Since the first shootings in Soweto thousands of our people have been murdered, maimed, arrested, and tortured. Every day offers evidence of the racist rulers' seemingly inexhaustible capacity to commit the most barbarous crimes of oppression and enslavement. But the blood that has flowed in the streets of Soweto and other ghetto areas has increased the determination of our people to intensify the resistance on all fronts. In the heat of the battle the people demonstrated great inventiveness and ingenuity. They ambushed police vehicles, erected different types of barricades, produced home-made bombs and carried out well planned actions against the institutional symbols of apartheid. It is clear that the enemy has failed to cow the people into submission. The initiative has inexorably passed into the hands of the people and their liberation organisations.

National liberation revolutions are dialectically interconnected and determined, on the one hand by the nature and content of the historic epoch in which they occur, the epoch of the worldwide transition from capitalism to socialism.
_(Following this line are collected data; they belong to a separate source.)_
theorem runValueFrom_keeps (n : Nat) {s : State} (hs : P s) : P (leftBy (runValueFrom readBit n s)) := by
  have h := readBits_keeps hbit (n + 1) 0 hs
  unfold runValueFrom
  cases hr : readBitsFrom readBit (n + 1) 0 s <;> rwa [hr] at h

theorem modeFrom_keeps {s : State} (hs : P s) : P (leftBy (modeFrom readBit s)) := by
  have h := hbit s hs
  unfold modeFrom
  rcases hr : readBit s with e | ⟨b, t⟩ <;> rw [hr] at h
  · exact h
  · cases b with
    | false => exact h
    | true =>
      have h2 := hbit t h
      dsimp only
      cases hr2 : readBit t <;> rwa [hr2] at h2

end

/-- What the fetch of the header byte keeps in HEADER, and one bit read in every other phase, the engine's read keeps. -/
theorem fetch_keeps {P : State → Prop} {s : State} (hbyte : s.phase = .header → P s → P (leftBy (romFetch s)))
    (hbit : s.phase ≠ .header → ∀ t, P t → P (leftBy (readBit t))) (hs : P s) {u : State} (hu : (fetch s).EndsAt u) : P u := by
  have here {i : Instr} (h : (Fetched.token i s).EndsAt u) : P u := by
    rcases h with h | ⟨j, h⟩ <;> cases h
    exact hs
  unfold fetch at hu
  by_cases hp : s.phase = .header
  · rw [hp] at hu
    exact fetchHeader_endsAt hu ▸ hbyte hp hs
  · have hbit := hbit hp
    cases hq : s.phase <;> rw [hq] at hu
    case header => exact absurd hq hp
    case idle | done | error => rcases hu with h | ⟨i, h⟩ <;> cases h
    case orient => exact ofToken_endsAt hu ▸ orientFrom_keeps hbit hs
    case mode => exact ofToken_endsAt hu ▸ modeFrom_keeps hbit hs
    case kind => exact ofToken_endsAt hu ▸ kindFrom_keeps hbit hs
    case data => exact ofToken_endsAt hu ▸ pairFrom_keeps hbit hs
    case rlePrefix => exact fetchRunBit_endsAt hu ▸ hbit s hs
    case rleValue => exact fetchRunValue_endsAt hu ▸ runValueFrom_keeps hbit _ hs
    case passSetup | rleWrite | unpack | interleave => exact here hu

/-- How an engine step ends, from a state that meets what its read keeps (R50, R56, R66, R105). -/
theorem engineStep_cases {P : State → Prop} {s t : State} (hbyte : s.phase = .header → P s → P (leftBy (romFetch s)))
    (hbit : s.phase ≠ .header → ∀ t, P t → P (leftBy (readBit t))) (hs : P s) (h : engineStep s = .next t) :
    (∃ i u, P u ∧ ReadsIn u.phase (contextOf i) ∧ exec i u = .next t) ∨
    (∃ u, P u ∧ u.phase = .rlePrefix ∧ u.rlen.toNat ≠ Config.rleMaxPrefix ∧ t = { u with rlen := u.rlen + 1 }) ∨
    (∃ u, P u ∧ u.phase = .rlePrefix ∧ t = u.setPhase .rleValue) ∨
    (∃ u, P u ∧ t = raise .romOob u.inPtr u) ∨ t = s := by
  rcases engineStep_next h with ⟨i, u, hf, ⟨p, y, c, n, rfl⟩, hc, he⟩ | hmore | ⟨u, hf, rfl⟩ | ⟨-, rfl⟩
  · exact .inl ⟨i, _, fetch_keeps hbyte hbit hs (.inr ⟨i, hf⟩), readsIn_of_phaseContext hc, he⟩
  · obtain ⟨hp, b, u, hread, ⟨p, y, c, n, rfl⟩, hb⟩ := fetch_more hmore
    have hu := hbit (by rw [hp]; exact nofun) s hs
    rw [hread] at hu
    rcases hb with ⟨-, hn, rfl⟩ | ⟨-, rfl⟩
    · exact .inr (.inl ⟨_, hu, hp, hn, rfl⟩)
    · exact .inr (.inr (.inl ⟨_, hu, hp, rfl⟩))
  · exact .inr (.inr (.inr (.inl ⟨u, fetch_keeps hbyte hbit hs (.inl hf), rfl⟩)))
  · exact .inr (.inr (.inr (.inr rfl)))

/-! ### `IN_PTR` in its range -/

/-- `IN_PTR` in its range of R14, in a ROM whose offsets do not wrap (R5). -/
structure PointerInRange (s : State) : Prop where
  size_le : s.cfg.romSize ≤ Config.romSizeMax
  ptr_le : s.inPtr.toNat ≤ s.cfg.romSize

/-- A fetch moves `IN_PTR` only from below ROM_SIZE (R56). -/
theorem PointerInRange.romFetch {s : State} (h : PointerInRange s) : PointerInRange (leftBy (romFetch s)) := by
  rcases hr : Machine.romFetch s with e | ⟨b, t⟩
  · rw [(romFetch_error hr).1]
    exact h
  · obtain ⟨hlt, -, ht⟩ := romFetch_ok hr
    have hmax : s.cfg.romSize ≤ 0x800000 := h.size_le
    have hnext : (s.inPtr + 1).toNat ≤ s.cfg.romSize := by bv_omega
    obtain ⟨p, y, c, n, hm⟩ := romByte_moved s s.inPtr.toNat
    rw [hm] at ht
    rw [ht]
    exact ⟨h.size_le, hnext⟩

theorem PointerInRange.readBit {s : State} (h : PointerInRange s) : PointerInRange (leftBy (readBit s)) := by
  unfold Machine.readBit
  split
  · have hf := h.romFetch
    cases hr : Machine.romFetch s <;> rw [hr] at hf
    · exact hf
    · exact { hf with }
  · exact { h with }

/-- Past the read no move of the engine touches the bit cursor (R50). -/
theorem EngineMove.inPtr_eq {s t : State} (hm : EngineMove s t) : t.inPtr = s.inPtr := by
  cases hm with
  | cell x w k p _ _ hw hc =>
    obtain ⟨-, _, _, _, _, _, _, _, _, _, -, ht⟩ := cell_frame hw hc k
    rw [ht]
  | unpack _ _ => rw [(unpackBy_rebuilt s).frame]; rfl
  | rest | error | header | orient | passSetup | token | interleave => rfl

theorem PointerInRange.move {s t : State} (h : PointerInRange s) (hm : EngineMove s t) : PointerInRange t := by
  have hside := hm.hostSide_eq
  simp only [State.hostSide, Prod.mk.injEq] at hside
  obtain ⟨-, -, -, -, hcfg, -⟩ := hside
  exact ⟨hcfg ▸ h.size_le, by rw [hm.inPtr_eq, hcfg]; exact h.ptr_le⟩

theorem PointerInRange.engineStep {s t : State} (h : PointerInRange s) (ht : engineStep s = .next t) : PointerInRange t := by
  rcases engineStep_cases (fun _ => PointerInRange.romFetch) (fun _ _ => PointerInRange.readBit) h ht with
    ⟨i, u, hu, hr, he⟩ | ⟨u, hu, -, -, rfl⟩ | ⟨u, hu, -, rfl⟩ | ⟨u, hu, rfl⟩ | rfl
  · exact hu.move (exec_move hr he)
  · exact { hu with }
  · exact { hu with }
  · exact { hu with }
  · exact h

end Sys2Proof.Machine
end

section
/-! SUPPORT. The pass invariant (R14, R18 to R22, R25): what each token of the engine and each input makes of the ranges and of the
geometry of a pass. -/

namespace Sys2Proof.Machine

/-! ### What the invariant does not look at -/

theorem PassInv.writeWm {s : State} (h : PassInv s) (a : Nat) (v : Byte) : PassInv (s.writeWm a v) :=
  { h with geometry := fun hp => { h.geometry hp with } }

theorem PassInv.setInputs {s : State} (h : PassInv s) (l : List Input) : PassInv { s with inputs := l } :=
  { h with geometry := fun hp => { h.geometry hp with } }

/-- The bit cursor may move within its range, but with an aligned header (R15, R58). -/
theorem PassInv.moved {s t : State} (h : PassInv s) (hm : CursorMoved s t) (hc : t.inCnt.toNat ≤ 8)
    (ha : s.phase = .header → t.inCnt = 0) : PassInv t := by
  obtain ⟨p, y, c, n, rfl⟩ := hm
  exact { h with cnt_le := hc, header_aligned := ha, geometry := fun hp => { h.geometry hp with } }

theorem PassInv.romFetch {s : State} (h : PassInv s) : PassInv (leftBy (romFetch s)) :=
  h.moved (romFetch_leaves s) (romFetch_inCnt s ▸ h.cnt_le) (romFetch_inCnt s ▸ h.header_aligned)

theorem PassInv.readBit {s : State} (h : PassInv s) (hp : s.phase ≠ .header) : PassInv (leftBy (readBit s)) :=
  h.moved (readBit_leaves s) (readBit_cnt_le h.cnt_le) fun hh => absurd hh hp

/-! ### The geometry under the advance -/

/-- The geometry of a legal header keeps the counters and the focus pointers in their ranges (R14, R25). -/
theorem PassGeometry.ranges {s : State} (g : PassGeometry s) (hw : legalDim s.tilesWide = true)
    (hh : legalDim s.tilesHigh = true) :
    s.pptr.toNat < Config.outSize ∧ s.sptr.toNat < Config.outSize ∧ s.row.toNat ≤ 55 ∧ ∃ c, c ≤ 6 ∧ s.col.toNat = 8 * c := by
  have hsize := Machine.spriteBytes_le hw hh
  obtain ⟨j, hj, hpptr⟩ := g.pptr_inside
  obtain ⟨c, hc, hcol, hsptr⟩ := g.column
  have hrow := g.row_lt
  obtain ⟨-, hw7⟩ := (legalDim_iff _).mp hw
  obtain ⟨-, hh7⟩ := (legalDim_iff _).mp hh
  have hcs : c * (8 * s.tilesHigh) + 0 < s.spriteBytes := column_byte_lt hc (by omega)
  refine ⟨?_, ?_, by omega, c, by omega, hcol⟩
  · rw [hpptr]; exact plane_byte_lt (by omega)
  · rw [hsptr]; exact plane_byte_lt (by omega)

/-- While the pass goes on, the advance moves to the next row, to the first row of the next bit pair, or to the first row of the
next column (R25, R69). -/
theorem PassGeometry.advance {s : State} (g : PassGeometry s) (hw : legalDim s.tilesWide = true)
    (hh : legalDim s.tilesHigh = true) (hnext : (advance s).1 = .notYetReady) : PassGeometry (advance s).2 := by
  obtain ⟨hpptr, -, hrow55, -⟩ := g.ranges hw hh
  unfold Config.outSize at hpptr
  have hrow := g.row_lt
  have hpos := ((legalDim_iff _).mp hh).1
  have hw7 := ((legalDim_iff _).mp hw).2
  rcases advance_cases s with ⟨hr, ha⟩ | ⟨-, -, ha⟩ | ⟨hr, -, hlast, ha⟩ | ⟨-, -, -, -, ha⟩ | ⟨-, -, -, -, ha⟩
  · have hrow1 : (s.row + 1).toNat = s.row.toNat + 1 := by bv_omega
    have hpptr1 : (s.pptr + 1).toNat = s.pptr.toNat + 1 := by bv_omega
    rw [ha]
    refine ⟨?_, g.column, ?_⟩
    · show (s.row + 1).toNat < 8 * s.tilesHigh
      omega
    · show (s.pptr + 1).toNat = s.sptr.toNat + (s.row + 1).toNat
      rw [hpptr1, hrow1, g.pptr_eq, Nat.add_assoc]
  · rw [ha]
    refine ⟨?_, g.column, rfl⟩
    show 0 < 8 * s.tilesHigh
    omega
  · obtain ⟨c, hc, hcol, hsptr⟩ := g.column
    have hcol1 : (s.col + 8).toNat = 8 * (c + 1) := by bv_omega
    have hpptr1 : (s.pptr + 1).toNat = s.pptr.toNat + 1 := by bv_omega
    rw [ha]
    refine ⟨?_, ⟨c + 1, ?_, hcol1, ?_⟩, rfl⟩
    · show 0 < 8 * s.tilesHigh
      omega
    · show c + 1 < s.tilesWide
      omega
    · show (s.pptr + 1).toNat = (planeBase s.orient).toNat + (c + 1) * (8 * s.tilesHigh)
      rw [hpptr1, g.pptr_eq, hsptr, Nat.add_one_mul c]
      omega
  · rw [ha] at hnext; cases hnext
  · rw [ha] at hnext; cases hnext

/-! ### The tokens of a pass -/

theorem phase_of_inPass {p : Phase} (h : inPass p = true) : passesDone p = false ∧ p ≠ .header ∧ p ≠ .orient := by
  cases p <;> simp_all [inPass, passesDone]

/-- Inside a pass the mode, the unary count and the run count may take any value of their ranges, the mode in the second pass only
(R61, R62, R65 to R67). -/
theorem PassInv.token {s : State} (h : PassInv s) {m : BitVec 2} {n : BitVec 4} {k : BitVec 16} {p : Phase}
    (hp : inPass s.phase = true) (hq : inPass p = true) (hu : passUnbegun p = true → passUnbegun s.phase = true)
    (hpm : p = .mode → s.fpd = true) (hm : m.toNat ≤ 2) (hmu : s.fpd = false → m = 0) (hn : n.toNat ≤ 14) (hk : k.toNat ≤ 65534)
    (hpos : p = .rleWrite → 1 ≤ k.toNat) :
    PassInv { s with mode := m, rlen := n, rlecnt := k, phase := p } := by
  obtain ⟨hdone, hph, hpo⟩ := phase_of_inPass hq
  exact { h with
    mode_le := hm
    mode_unread := hmu
    rlen_le := hn
    count_le := hk
    count_pos := hpos
    dims := fun _ => h.dims (headerPassed_of_inPass hp)
    geometry := fun _ => { h.geometry hp with }
    at_start := fun hs => h.at_start (.inl (hs.elim hu fun hd => absurd hd (by simp [hdone])))
    first_pass := fun hf => (hf.elim hph hpo).elim
    second_pass := fun hf => hf.elim hpm fun hd => absurd hd (by simp [hdone])
    header_aligned := fun hf => absurd hf hph }

/-- A complete run token counts at least one cell and at most 65534 (R47, R48, R67). -/
theorem PassInv.startRun {s : State} (h : PassInv s) (hp : inPass s.phase = true) {n v : Nat} (hn : n ≤ 14)
    (hv : v < 2 ^ (n + 1)) : PassInv (startRun n v s) := by
  obtain ⟨hlow, hhigh⟩ := runCount_range hv
  have h1 : 2 ^ 1 ≤ 2 ^ (n + 1) := Nat.pow_le_pow_right (by decide) (by omega)
  have h2 : 2 ^ (n + 2) ≤ 2 ^ 16 := Nat.pow_le_pow_right (by decide) (by omega)
  have hk : (BitVec.ofNat 16 (runCount n v)).toNat = runCount n v := by
    rw [BitVec.toNat_ofNat]; exact Nat.mod_eq_of_lt (by omega)
  refine h.token hp rfl nofun nofun h.mode_le h.mode_unread ?_ (by omega) fun _ => by omega
  rw [BitVec.toNat_ofNat]
  omega

/-- An error leaves the ranges and asks nothing of the geometry (R96). -/
theorem PassInv.raise {s : State} (h : PassInv s) (b : Byte) {n : BitVec 4} (hn : n.toNat ≤ 14) (c : ErrCode) (a : RomAddr) :
    PassInv (raise c a { s with hdr := b, rlen := n }) :=
  { h with
    rlen_le := hn
    count_pos := nofun, dims := nofun, geometry := nofun, at_start := nofun, first_pass := nofun, second_pass := nofun
    header_aligned := nofun }

/-- The header goes on to ORIENT with legal dimensions only (R58). -/
theorem PassInv.execHdr {s t : State} (h : PassInv s) (hp : s.phase = .header) {w b : BitVec 4}
    (ht : execHdr w b s = .next t) : PassInv t := by
  unfold Machine.execHdr at ht
  split at ht <;> cases ht
  · rename_i hlegal
    obtain ⟨hw, hb⟩ := Bool.and_eq_true_iff.mp hlegal
    have hwide : ({ s with hdr := w ++ b } : State).tilesWide = w.toNat := by
      simp only [State.tilesWide, BitVec.extractLsb'_append_eq_left]
    have hhigh : ({ s with hdr := w ++ b } : State).tilesHigh = b.toNat := by
      simp only [State.tilesHigh, BitVec.extractLsb'_append_eq_right]
    exact { h with
      count_pos := nofun
      dims := fun _ => ⟨hwide ▸ hw, hhigh ▸ hb⟩
      geometry := nofun
      at_start := fun _ => h.at_start (.inl (by rw [hp]; rfl))
      first_pass := fun _ => h.first_pass (.inl hp)
      second_pass := nofun
      header_aligned := nofun }
  · exact h.raise _ h.rlen_le _ _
In contrast to the deep socio-economic crisis afflicting the capitalist world we witness the ever-growing economic, political and moral strength and influence on these revolutions by the socialist world and in particular by that great bastion of freedom and democracy, the Soviet Union.
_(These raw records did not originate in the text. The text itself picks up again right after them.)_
-- ==== Sys2Proof/Laws/Field.lean ====
section
/-! SUPPORT. What each field operation answers as an integer (R80 to R87): one lemma per operation. -/

namespace Sys2Proof

theorem canonicalAll_iff {p : Nat} {xs : List Word} :
    canonicalAll p xs = true ↔ ∀ v ∈ xs, v.toNat < p := by
  simp [canonicalAll]

@[simp] theorem canonicalAll_nil (p : Nat) : canonicalAll p [] = true := rfl

@[simp] theorem canonicalAll_cons (p : Nat) (v : Word) (xs : List Word) :
    canonicalAll p (v :: xs) = true ↔ v.toNat < p ∧ canonicalAll p xs = true := by
  simp [canonicalAll]

@[simp] theorem canonicalAll_append (p : Nat) (xs ys : List Word) :
    canonicalAll p (xs ++ ys) = true ↔ canonicalAll p xs = true ∧ canonicalAll p ys = true := by
  simp [canonicalAll]

theorem Cfg.WellFormed.p_pos {c : Cfg} (h : c.WellFormed) : 0 < c.p := h.prime.pos

theorem Cfg.WellFormed.one_lt_p {c : Cfg} (h : c.WellFormed) : 1 < c.p := h.prime.one_lt

theorem Variant.rw_lt_two_pow (v : Variant) : v.cfg.rw < 2 ^ 64 := by
  have := v.fits
  have := v.wf.rw_lt
  omega

theorem canonicalAll_replicate_zero {c : Cfg} (h : c.WellFormed) (n : Nat) :
    canonicalAll c.p (List.replicate n 0) = true := by
  rw [canonicalAll_iff]
  intro v hv
  rw [(List.mem_replicate.1 hv).2]
  exact h.p_pos

namespace Machine

variable {c : Cfg} (h : c.WellFormed)
include h

/-- `fofNat` holds `n mod P`. -/
theorem fofNat_toNat (n : Nat) : (fofNat c n).toNat = n % c.p := by
  have h1 := Nat.mod_lt n h.p_pos
  have h2 := h.p_lt
  rw [fofNat, BitVec.toNat_ofNat]
  exact Nat.mod_eq_of_lt (by omega)

theorem fofNat_lt (n : Nat) : (fofNat c n).toNat < c.p := by
  rw [fofNat_toNat h]; exact Nat.mod_lt n h.p_pos

theorem fadd_toNat (a b : Word) : (fadd c a b).toNat = (a.toNat + b.toNat) % c.p := fofNat_toNat h _

theorem fadd_lt (a b : Word) : (fadd c a b).toNat < c.p := fofNat_lt h _

theorem fmul_toNat (a b : Word) : (fmul c a b).toNat = a.toNat * b.toNat % c.p := fofNat_toNat h _

theorem fmul_lt (a b : Word) : (fmul c a b).toNat < c.p := fofNat_lt h _

/-- `fsub` is the non-negative remainder of the exact difference. -/
theorem fsub_toNat (a b : Word) :
    (((fsub c a b).toNat : Nat) : Int) = ((a.toNat : Int) - b.toNat) % (c.p : Int) := by
  have hp : (0 : Int) < c.p := by exact_mod_cast h.p_pos
  have h0 := Int.emod_nonneg ((a.toNat : Int) - b.toNat) hp.ne'
  have h1 := Int.emod_lt_of_pos ((a.toNat : Int) - b.toNat) hp
  have h2 := h.p_lt
  rw [fsub, BitVec.toNat_ofNat, Nat.mod_eq_of_lt (by omega)]
  omega

theorem fsub_lt (a b : Word) : (fsub c a b).toNat < c.p := by
  have hp : (0 : Int) < c.p := by exact_mod_cast h.p_pos
  have h1 := Int.emod_lt_of_pos ((a.toNat : Int) - b.toNat) hp
  rw [← fsub_toNat h] at h1
  exact_mod_cast h1

/-- A canonical element plus zero is itself (R81). -/
theorem fadd_zero {a : Word} (ha : a.toNat < c.p) : fadd c a 0 = a := by
  apply BitVec.eq_of_toNat_eq
  rw [fadd_toNat h]
  simpa using Nat.mod_eq_of_lt ha

theorem zero_fadd {a : Word} (ha : a.toNat < c.p) : fadd c 0 a = a := by
  apply BitVec.eq_of_toNat_eq
  rw [fadd_toNat h]
  simpa using Nat.mod_eq_of_lt ha

theorem fpowBits_toNat (a : Word) : ∀ k e, e < 2 ^ k → (fpowBits c a k e).toNat = a.toNat ^ e % c.p
  | 0, e, he => by
    have h0 : e = 0 := by simpa using he
    subst h0
    simp [fpowBits, fone, Nat.mod_eq_of_lt h.one_lt_p]
  | k + 1, e, he => by
    have ih := fpowBits_toNat a k (e / 2) (by omega)
    have hp : a.toNat ^ e = a.toNat ^ (e / 2) * a.toNat ^ (e / 2) * a.toNat ^ (e % 2) := by
      rw [← pow_add, ← pow_add]; congr 1; omega
    rw [fpowBits, hp]
    rcases Nat.mod_two_eq_zero_or_one e with h0 | h0
    · rw [h0, if_neg (by decide), fsq, fmul_toNat h, ih, pow_zero, mul_one, ← Nat.mul_mod]
    · rw [h0, if_pos rfl, fsq, fmul_toNat h, fmul_toNat h, ih, pow_one, ← Nat.mul_mod, Nat.mod_mul_mod]

/-- `fpow(a, e)` is the power reduced modulo `P` (R86). -/
theorem fpow_toNat (a : Word) (e : Nat) : (fpow c a e).toNat = a.toNat ^ e % c.p :=
  fpowBits_toNat h a _ e Nat.lt_log2_self

theorem fpow_lt (a : Word) (e : Nat) : (fpow c a e).toNat < c.p := by
  rw [fpow_toNat h]; exact Nat.mod_lt _ h.p_pos

theorem sbox_lt (a : Word) : (sbox c a).toNat < c.p := fpow_lt h a _

theorem finvSbox_lt (a : Word) : (finvSbox c a).toNat < c.p := fpow_lt h a _

/-- The inverse S-box of 0 is 0 (R87). -/
theorem finvSbox_zero : finvSbox c 0 = 0 := by
  apply BitVec.eq_of_toNat_eq
  rw [finvSbox, fpow_toNat h]
  simp [Nat.pos_iff_ne_zero.1 h.alphaInv_pos]

theorem sbox_zero : sbox c 0 = 0 := by
  apply BitVec.eq_of_toNat_eq
  rw [sbox, fpow_toNat h]
  have := h.alpha_pos
  simp [show c.alpha ≠ 0 by omega]

end Machine

end Sys2Proof
end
The process of detente and peaceful coexistence is becoming increasingly far-reaching in its impact. In these conditions, the peoples of our continent have been scoring fresh successes in bringing pressure to bear on the positions of imperialism. The advances in Angola and Mozambique have altered the geopolitical situation in Southern Africa and given an incalculable boost to the fighting morale and militant spirit of the oppressed toiling masses in Namibia, Zimbabwe and South Africa. The revolutionary forces of Angola and Mozambique have brought into sharp focus the difference between people's power and that exercised by a privileged minority, the pawns of imperialism and neo-colonialism. Their example will undoubtedly be an inspiration to the peoples of Namibia and Zimbabwe. who have been rebuffing the attempts to impose on them the notorious "internal settlement", which is actually a neo-colonialist deal with the racist authorities that would leave the white minority retaining control of these countries.

It is imperative that the worldwide revolutionary, progressive and democratic forces rally around SWAPO and the Patriotic Front who are the true spokesmen of the peoples of Namibia and Zimbabwe. We must do all we can to defeat the intrigues of world imperialism which seeks above all to prevent genuine people's power in Namibia, Zimbabwe and, of course, South Africa, that bulwark of racism, neo-colonialism and imperialism on the African continent.

In an attempt to prevent such a revolutionary trans-

formation from occurring in our country the imperialists are feverishly active in proposing all kinds of reformist prescriptions. Both U.S. imperialism and the racist regime in South Africa share a fundamental aim - to safeguard capitalism in South Africa - but they differ on how best to achieve it. Vorster has an unwarranted belief - based more on wishful thinking than concrete reality - that he can contain the revolutionary upsurge in South Africa by making limited cosmetic changes at a very slow pace. The imperialist Powers, on the other hand, want the racist regime to move more rapidly in dismantling some of the racist structures, preserving, of course, South Africa's socio-economic system, but to give some sections of the Black middle strata a stake in this system.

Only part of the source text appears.